-- ==== Sys2Proof/Syntax.lean ====
section
/-!
DEFINITION. The commands of the block: one constructor of `Instr` per row of spec/opcode_table.json, with the row's
operands, and the plain-data types of the larger operands.
-/

namespace Sys2Proof

/-- One DMA descriptor of a bulk list (Table 14-8), as it stands in host memory. -/
structure Desc where
  addr : BitVec 64 := 0
  len : Nat := 0
  toHost : Bool := false
  chain : Bool := false
  last : Bool := false
  next : BitVec 64 := 0
  deriving DecidableEq, Repr

/-- What host memory holds for a bulk command (R377): the lists of the chain in order, each with its address, and the
bytes that lie in the buffers of a transfer towards the device. -/
structure BulkMem where
  lists : List (BitVec 64 × List Desc) := []
  data : List Byte := []
  deriving DecidableEq, Repr

/-- A command packet as its sender writes it (Table 15-1) with the length written to MBX_SEND. `op` is the opcode in
bytes 4-5; a CMD_ constructor fixes it. -/
structure Packet where
  chan : Nat := 1
  magic : BitVec 16 := 0x7A5C#16
  version : Byte := 1
  flags : Byte := 0
  op : Nat := 0
  tag : BitVec 16 := 0
  plen : Nat := 0
  target : BitVec 32 := 0
  counter : BitVec 64 := 0
  reserved : BitVec 64 := 0
  params : List Byte := []
  trailer : List Byte := []
  sendLen : Nat := 32
  bulk : BulkMem := {}
  deriving DecidableEq, Repr

/-- One image stage as the ROM reads it (R69 to R74): its number, its bytes with the signature block, whether that block verifies under
ECDSA P-384 and under ML-DSA-87, the size of its image in bytes, the firmware release it carries, and for a read of the flash whether the
flash answers and which copies of the image directory pass their check. -/
structure BootImage where
  stage : Nat := 0
  bytes : List Byte := []
  ecdsaOk : Bool := true
  mldsaOk : Bool := true
  size : Nat := 0
  release : BitVec 32 := 0
  answers : Bool := true
  dirOk : Bool := true
  copyOk : Bool := true
  deriving DecidableEq, Repr

/-- The four sensor readings of a tile in °C (R56). -/
structure Readings where
  s0 : Int := 25
  s1 : Int := 25
  s2 : Int := 25
  s3 : Int := 25
  deriving DecidableEq, Repr

/-- A delimiter match (R148): its offset from the expected start in line bits, its Hamming distance, whether the burst
header check passed and, in a discovery or ranging window, the line bits of the burst. -/
structure BurstFound where
  offset : Int := 0
  hamming : Nat := 0
  hdrOk : Bool := true
  onu : Nat := 0
  bits : Nat := 0
  deriving DecidableEq, Repr

/-- One status report decoded in a burst (R203), in bytes. -/
structure ReportInfo where
  aid : Nat := 0
  bytes : Nat := 0
  deriving DecidableEq, Repr

/-- Use of one grant (R204): bytes that did not carry idle frames. -/
structure UsedInfo where
  aid : Nat := 0
  bytes : Nat := 0
  deriving DecidableEq, Repr

/-- What decoding one accepted burst yields (R151): FEC and BIP results, reports, use of the grants, bytes lost after a
failed GEM header, and the encrypted frames' key indices. -/
structure BurstInfo where
  tid : Nat := 0
  frame : Nat := 0
  codewords : Nat := 0
  corrected : Nat := 0
  uncorrectable : Nat := 0
  bitsCorrected : Nat := 0
  bipBlocks : Nat := 0
  bipErr : Nat := 0
  lostBytes : Nat := 0
  reports : List ReportInfo := []
  used : List UsedInfo := []
  keyIndices : List Nat := []
  gemBytes : Nat := 0
  gemFrames : Nat := 0
  deriving DecidableEq, Repr

/-- An Encryption_Key or Key_Report message (R334): slot (key index less one on X and F), fragment number and count, the
key field of the fragment and whether the check of the standard passes. -/
structure KeyMsg where
  slot : Nat := 0
  frag : Nat := 0
  frags : Nat := 1
  key : List Byte := []
  ok : Bool := true
  deriving DecidableEq, Repr

/-- A received SAToP packet (R158): sequence, L and R bits, payload, and whether it carries an RTP header. -/
structure SatopPacket where
  seq : Nat := 0
  lBit : Bool := false
  rBit : Bool := false
  rtp : Bool := false
  cw : Bool := true
  psn : Nat := 0
  pw : BitVec 32 := 0
  payload : List Byte := []
  deriving DecidableEq, Repr

/-- Where a frame enters the classifier (Table 10-2 code 0x01). -/
structure Ingress where
  pipe : Nat := 0
  channel : Bool := false
  handle : Nat := 0
  gem : Nat := 0
  tid : Nat := 0
  aid : Nat := 0
  deriving DecidableEq, Repr

/-- A table change that arrives from a home tile (R274). -/
structure TableUpdate where
  table : Nat := 0
  key : List Byte := []
  act : List Byte := []
  okind : Nat := 0
  owner : Nat := 0
  stamp : Raw := 0
  tileFrom : Nat := 0
  deriving DecidableEq, Repr

/-- A word or two that the host writes, and the W1C bits of it that hardware events set in the cycle of the write (R11). -/
structure HostWrite where
  value : BitVec 64 := 0
  evt : BitVec 64 := 0
  deriving DecidableEq, Repr

/-- The straps as they stand at the release of a package cold reset (R61). -/
structure Straps where
  bootSrc : BitVec 2 := 0
  refSel : Bool := false
  deriving DecidableEq, Repr

/-- A feed that has qualified, and the straps, which are sampled where that releases a cold reset (R45, R49, R61). -/
structure FeedGood where
  feedB : Bool := false
  straps : Straps := {}
  deriving DecidableEq, Repr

************

About this task:
Write out again, exactly, the lines from the start of the entries up to and including the one with "lists : List (BitVec 64 × List Desc) := []". Nothing else belongs in the reply.

Response for this exercise:
-- ==== Sys2Proof/Syntax.lean ====
section
/-!
DEFINITION. The commands of the block: one constructor of `Instr` per row of spec/opcode_table.json, with the row's
operands, and the plain-data types of the larger operands.
-/

namespace Sys2Proof

/-- One DMA descriptor of a bulk list (Table 14-8), as it stands in host memory. -/
structure Desc where
  addr : BitVec 64 := 0
  len : Nat := 0
  toHost : Bool := false
  chain : Bool := false
  last : Bool := false
  next : BitVec 64 := 0
  deriving DecidableEq, Repr

/-- What host memory holds for a bulk command (R377): the lists of the chain in order, each with its address, and the
bytes that lie in the buffers of a transfer towards the device. -/
structure BulkMem where
  lists : List (BitVec 64 × List Desc) := []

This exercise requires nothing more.